До конца ланча они ни о чем другом не говорили, обмениваясь воспоминаниями о том страшном дне, когда умер этот благородный и щедрый человек, дорогой им обоим.
Наконец Шаса спросил счет.
– Уже полвторого. Придется поторопиться, чтобы успеть в парламент к началу. Ничего не хочу пропустить из речи Фервурда.
В шестьдесят шесть лет Сантэн оставалась проворной и энергичной, и Шасе не приходилось ради нее замедлять шаг. Минуя собор Святого Георгия и сворачивая в парк, они продолжали оживленно разговаривать.
Перед ними на скамье сидели двое, и даже за сто ярдов что-то в них привлекло внимание Шасы. Более высокий, смуглый мужчина в мундире парламентского курьера сидел прямо и напряженно и оцепенело смотрел прямо перед собой.
Второй мужчина, сидевший рядом, тоже был черноволос, но с бесцветным, как замазка, лицом, и черные волосы падали на лоб. Наклонившись к парламентскому курьеру, он что-то шептал ему на ухо, словно делился тайной, но лицо курьера оставалось невыразительным, и он никак не реагировал на слова говорящего.
Поравнявшись со скамьей, Шаса подался вперед, чтобы видеть мимо Сантэн, и с пяти шагов посмотрел в глаза меньшему из мужчин. Они были черные и непроницаемые, как лужицы жидкой смолы, но под взглядом Шасы мужчина намеренно отвернулся. Впрочем, его губы продолжали шевелиться: он что-то говорил человеку в парламентской форме, так тихо, что Шаса не разобрал ни слова.
Сантэн потянула его за рукав.
– Chеri, ты меня не слушаешь.
– Прости, мама, – рассеянно извинился Шаса.
– Не пойму, почему эта женщина назначила встречу на вокзале, – повторила Сантэн.

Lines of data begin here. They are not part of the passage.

-- ==== Sys2Proof/Syntax.lean ====
section
/-! DEFINITION. The instruction set as syntax: register names (10_state.md R22), operand forms (30_encoding.md R93),
jump conditions (30_encoding.md R101) and one constructor of `Instr` for each row of spec/opcode_table.json. -/

namespace Sys2Proof

/-- The thirteen general registers G0 to G11 and G12, which is FP (10_state.md R20, R23). -/
inductive Gr where
  | g0 | g1 | g2 | g3 | g4 | g5 | g6 | g7 | g8 | g9 | g10 | g11 | fp
  deriving DecidableEq, Repr

/-- What a register field names (10_state.md R22): a general register, SP (SSP or USP by FLAG.P), USP, or FLAG. -/
inductive Reg where
  | gen (r : Gr)
  | sp
  | usp
  | flag
  deriving DecidableEq, Repr

/-- The operand forms that have an address (30_encoding.md R97, `Addr`): modes 0, 1, 3, 6, 7. -/
inductive MemEa where
  /-- mode 0, Direct: address Dsp -/
  | drct (dsp : Word)
  /-- mode 1, Indexed: address Dsp plus the content of Rx -/
  | index (dsp : Word) (rx : Reg)
  /-- mode 3, FP Relative: the byte displacement Dsp4 (even, -16 to +14) plus FP -/
  | fpRlt (dsp4 : Int)
  /-- mode 6, Register Indirect: the content of Rx, a word there -/
  | indr (rx : Reg)
  /-- mode 7, Byte Register Indirect: the content of Rx, a byte there -/
  | bIndr (rx : Reg)
  deriving DecidableEq, Repr

/-- The eight operand forms (30_encoding.md R93). -/
inductive Ea where
  | mem (m : MemEa)
  /-- mode 2, Immediate: Imm itself -/
  | imm (imm : Word)
  /-- mode 4, Register: the content of Rs -/
  | reg (rs : Reg)
  /-- mode 5, 4bit Signed Immediate: a number from -8 to +7 -/
  | imm4 (imm4 : Int)
  deriving DecidableEq, Repr

/-- The fifteen jump conditions (30_encoding.md R101), named as the jumps are. -/
inductive Cond where
  | z | c | m | o | gt | ge | le | lt | nz | nc | nm | no | hi | ls | always
  deriving DecidableEq, Repr

/-- The instructions that take an operand in all eight modes (30_encoding.md R100). -/
inductive EaOp where
  | ld | add | sub | cmp | and | or | xor | adds | mul | div | mod | shla | shll | shra | shrl
  deriving DecidableEq, Repr

/-- The instructions: one constructor for each row of spec/opcode_table.json. The suffix is the row's addressing mode by
its short name (Drct 0, Index 1, Imm 2, FpRlt 3, Reg 4, Imm4 5, Indr 6, BIndr 7). -/
inductive Instr where
  | no
  | ldDrct (rd : Reg) (dsp : Word)
  | ldIndex (rd rx : Reg) (dsp : Word)
  | ldImm (rd : Reg) (imm : Word)
  | ldFpRlt (rd : Reg) (dsp4 : Int)
  | ldReg (rd rs : Reg)
  | ldImm4 (rd : Reg) (imm4 : Int)
  | ldIndr (rd rx : Reg)
  | ldBIndr (rd rx : Reg)
  | stDrct (rd : Reg) (dsp : Word)
  | stIndex (rd rx : Reg) (dsp : Word)
  | stFpRlt (rd : Reg) (dsp4 : Int)
  | stIndr (rd rx : Reg)
  | stBIndr (rd rx : Reg)
  | addDrct (rd : Reg) (dsp : Word)
  | addIndex (rd rx : Reg) (dsp : Word)
  | addImm (rd : Reg) (imm : Word)
  | addFpRlt (rd : Reg) (dsp4 : Int)
  | addReg (rd rs : Reg)
  | addImm4 (rd : Reg) (imm4 : Int)
  | addIndr (rd rx : Reg)
  | addBIndr (rd rx : Reg)
  | subDrct (rd : Reg) (dsp : Word)
  | subIndex (rd rx : Reg) (dsp : Word)
  | subImm (rd : Reg) (imm : Word)
  | subFpRlt (rd : Reg) (dsp4 : Int)
  | subReg (rd rs : Reg)
  | subImm4 (rd : Reg) (imm4 : Int)
  | subIndr (rd rx : Reg)
  | subBIndr (rd rx : Reg)
  | cmpDrct (rd : Reg) (dsp : Word)
  | cmpIndex (rd rx : Reg) (dsp : Word)
  | cmpImm (rd : Reg) (imm : Word)
  | cmpFpRlt (rd : Reg) (dsp4 : Int)
  | cmpReg (rd rs : Reg)
  | cmpImm4 (rd : Reg) (imm4 : Int)
  | cmpIndr (rd rx : Reg)
  | cmpBIndr (rd rx : Reg)
  | andDrct (rd : Reg) (dsp : Word)
  | andIndex (rd rx : Reg) (dsp : Word)
  | andImm (rd : Reg) (imm : Word)
  | andFpRlt (rd : Reg) (dsp4 : Int)
  | andReg (rd rs : Reg)
  | andImm4 (rd : Reg) (imm4 : Int)
  | andIndr (rd rx : Reg)
  | andBIndr (rd rx : Reg)
  | orDrct (rd : Reg) (dsp : Word)
  | orIndex (rd rx : Reg) (dsp : Word)
  | orImm (rd : Reg) (imm : Word)
  | orFpRlt (rd : Reg) (dsp4 : Int)
  | orReg (rd rs : Reg)
  | orImm4 (rd : Reg) (imm4 : Int)
  | orIndr (rd rx : Reg)
  | orBIndr (rd rx : Reg)
  | xorDrct (rd : Reg) (dsp : Word)
  | xorIndex (rd rx : Reg) (dsp : Word)
  | xorImm (rd : Reg) (imm : Word)
  | xorFpRlt (rd : Reg) (dsp4 : Int)
  | xorReg (rd rs : Reg)
  | xorImm4 (rd : Reg) (imm4 : Int)
  | xorIndr (rd rx : Reg)
  | xorBIndr (rd rx : Reg)
  | addsDrct (rd : Reg) (dsp : Word)
  | addsIndex (rd rx : Reg) (dsp : Word)
  | addsImm (rd : Reg) (imm : Word)
  | addsFpRlt (rd : Reg) (dsp4 : Int)
  | addsReg (rd rs : Reg)
  | addsImm4 (rd : Reg) (imm4 : Int)
  | addsIndr (rd rx : Reg)
  | addsBIndr (rd rx : Reg)
  | mulDrct (rd : Reg) (dsp : Word)
  | mulIndex (rd rx : Reg) (dsp : Word)
  | mulImm (rd : Reg) (imm : Word)
  | mulFpRlt (rd : Reg) (dsp4 : Int)
  | mulReg (rd rs : Reg)
  | mulImm4 (rd : Reg) (imm4 : Int)
  | mulIndr (rd rx : Reg)
  | mulBIndr (rd rx : Reg)
  | divDrct (rd : Reg) (dsp : Word)
  | divIndex (rd rx : Reg) (dsp : Word)
  | divImm (rd : Reg) (imm : Word)
  | divFpRlt (rd : Reg) (dsp4 : Int)
  | divReg (rd rs : Reg)
  | divImm4 (rd : Reg) (imm4 : Int)
  | divIndr (rd rx : Reg)
  | divBIndr (rd rx : Reg)
  | modDrct (rd : Reg) (dsp : Word)
  | modIndex (rd rx : Reg) (dsp : Word)
  | modImm (rd : Reg) (imm : Word)
  | modFpRlt (rd : Reg) (dsp4 : Int)
  | modReg (rd rs : Reg)
  | modImm4 (rd : Reg) (imm4 : Int)
  | modIndr (rd rx : Reg)
  | modBIndr (rd rx : Reg)
  | shlaDrct (rd : Reg) (dsp : Word)
  | shlaIndex (rd rx : Reg) (dsp : Word)
  | shlaImm (rd : Reg) (imm : Word)
  | shlaFpRlt (rd : Reg) (dsp4 : Int)
  | shlaReg (rd rs : Reg)
  | shlaImm4 (rd : Reg) (imm4 : Int)
  | shlaIndr (rd rx : Reg)
  | shlaBIndr (rd rx : Reg)
  | shllDrct (rd : Reg) (dsp : Word)
  | shllIndex (rd rx : Reg) (dsp : Word)
  | shllImm (rd : Reg) (imm : Word)
  | shllFpRlt (rd : Reg) (dsp4 : Int)
  | shllReg (rd rs : Reg)
  | shllImm4 (rd : Reg) (imm4 : Int)
  | shllIndr (rd rx : Reg)
  | shllBIndr (rd rx : Reg)
  | shraDrct (rd : Reg) (dsp : Word)
  | shraIndex (rd rx : Reg) (dsp : Word)
  | shraImm (rd : Reg) (imm : Word)
  | shraFpRlt (rd : Reg) (dsp4 : Int)
  | shraReg (rd rs : Reg)
  | shraImm4 (rd : Reg) (imm4 : Int)
  | shraIndr (rd rx : Reg)
  | shraBIndr (rd rx : Reg)
  | shrlDrct (rd : Reg) (dsp : Word)
  | shrlIndex (rd rx : Reg) (dsp : Word)
  | shrlImm (rd : Reg) (imm : Word)
  | shrlFpRlt (rd : Reg) (dsp4 : Int)
  | shrlReg (rd rs : Reg)
  | shrlImm4 (rd : Reg) (imm4 : Int)
  | shrlIndr (rd rx : Reg)
  | shrlBIndr (rd rx : Reg)
  | jzDrct (dsp : Word)
  | jzIndex (rx : Reg) (dsp : Word)
  | jcDrct (dsp : Word)
  | jcIndex (rx : Reg) (dsp : Word)
  | jmDrct (dsp : Word)
  | jmIndex (rx : Reg) (dsp : Word)
  | joDrct (dsp : Word)
  | joIndex (rx : Reg) (dsp : Word)
  | jgtDrct (dsp : Word)
  | jgtIndex (rx : Reg) (dsp : Word)
  | jgeDrct (dsp : Word)
  | jgeIndex (rx : Reg) (dsp : Word)
  | jleDrct (dsp : Word)
  | jleIndex (rx : Reg) (dsp : Word)
  | jltDrct (dsp : Word)
  | jltIndex (rx : Reg) (dsp : Word)
  | jnzDrct (dsp : Word)
  | jnzIndex (rx : Reg) (dsp : Word)
  | jncDrct (dsp : Word)
  | jncIndex (rx : Reg) (dsp : Word)
  | jnmDrct (dsp : Word)
  | jnmIndex (rx : Reg) (dsp : Word)
  | jnoDrct (dsp : Word)
  | jnoIndex (rx : Reg) (dsp : Word)
  | jhiDrct (dsp : Word)
  | jhiIndex (rx : Reg) (dsp : Word)
  | jlsDrct (dsp : Word)
  | jlsIndex (rx : Reg) (dsp : Word)
  | jmpDrct (dsp : Word)
  | jmpIndex (rx : Reg) (dsp : Word)
  | callDrct (dsp : Word)
  | callIndex (rx : Reg) (dsp : Word)
  | inDrct (rd : Reg) (dsp : Word)
  | inIndr (rd rx : Reg)
  | inBIndr (rd rx : Reg)
  | outDrct (rd : Reg) (dsp : Word)
  | outIndr (rd rx : Reg)
  | outBIndr (rd rx : Reg)
  | push (rd : Reg)
  | pop (rd : Reg)
  | ret
  | reti
  | svc
  | halt
  deriving DecidableEq, Repr

end Sys2Proof
end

– Вероятно, чувствует себя безопаснее в людном месте, – предположил Шаса и оглянулся. Двое мужчин по-прежнему сидели на скамье, но, даже занятый своими заботами, Шаса почувствовал, как от бесстрастного зла, которое он увидел в черном как смоль взгляде, ему в затылок словно дохнул холодный ветер.
Поворачивая на аллею к массивному зданию парламента, Шаса вдруг почувствовал неуверенность и смятение. Вокруг происходило слишком много такого, над чем он был не властен. Он не привык к такому ощущению.
* * *Джо Цицеро негромко прошептал условную формулу:
– Ты чувствуешь в животе червя.
– Да, – ответил сидевший рядом человек, глядя прямо перед собой. Одними губами он отвечал: – Я чувствую червя.
– Червь спрашивает, есть ли у тебя нож.
– Да, у меня есть нож, – сказал человек.
Отец его был греком, и родился этот человек в Португальском Мозамбике у незамужней мулатки. Но его смешанная кровь не бросалась в глаза. Он как будто был из жителей средиземноморья. На работу в южно-африканский парламент принимали только белых.
– Ты чувствуешь в животе червя, – повторил условную фразу Джо Цицеро.
– Да, я чувствую червя.
За последние несколько лет этот человек восемь раз попадал в психиатрические лечебницы. Во время последнего пребывания в такой лечебнице он и прошел отбор. Его мозг подготовили к принятию приказа.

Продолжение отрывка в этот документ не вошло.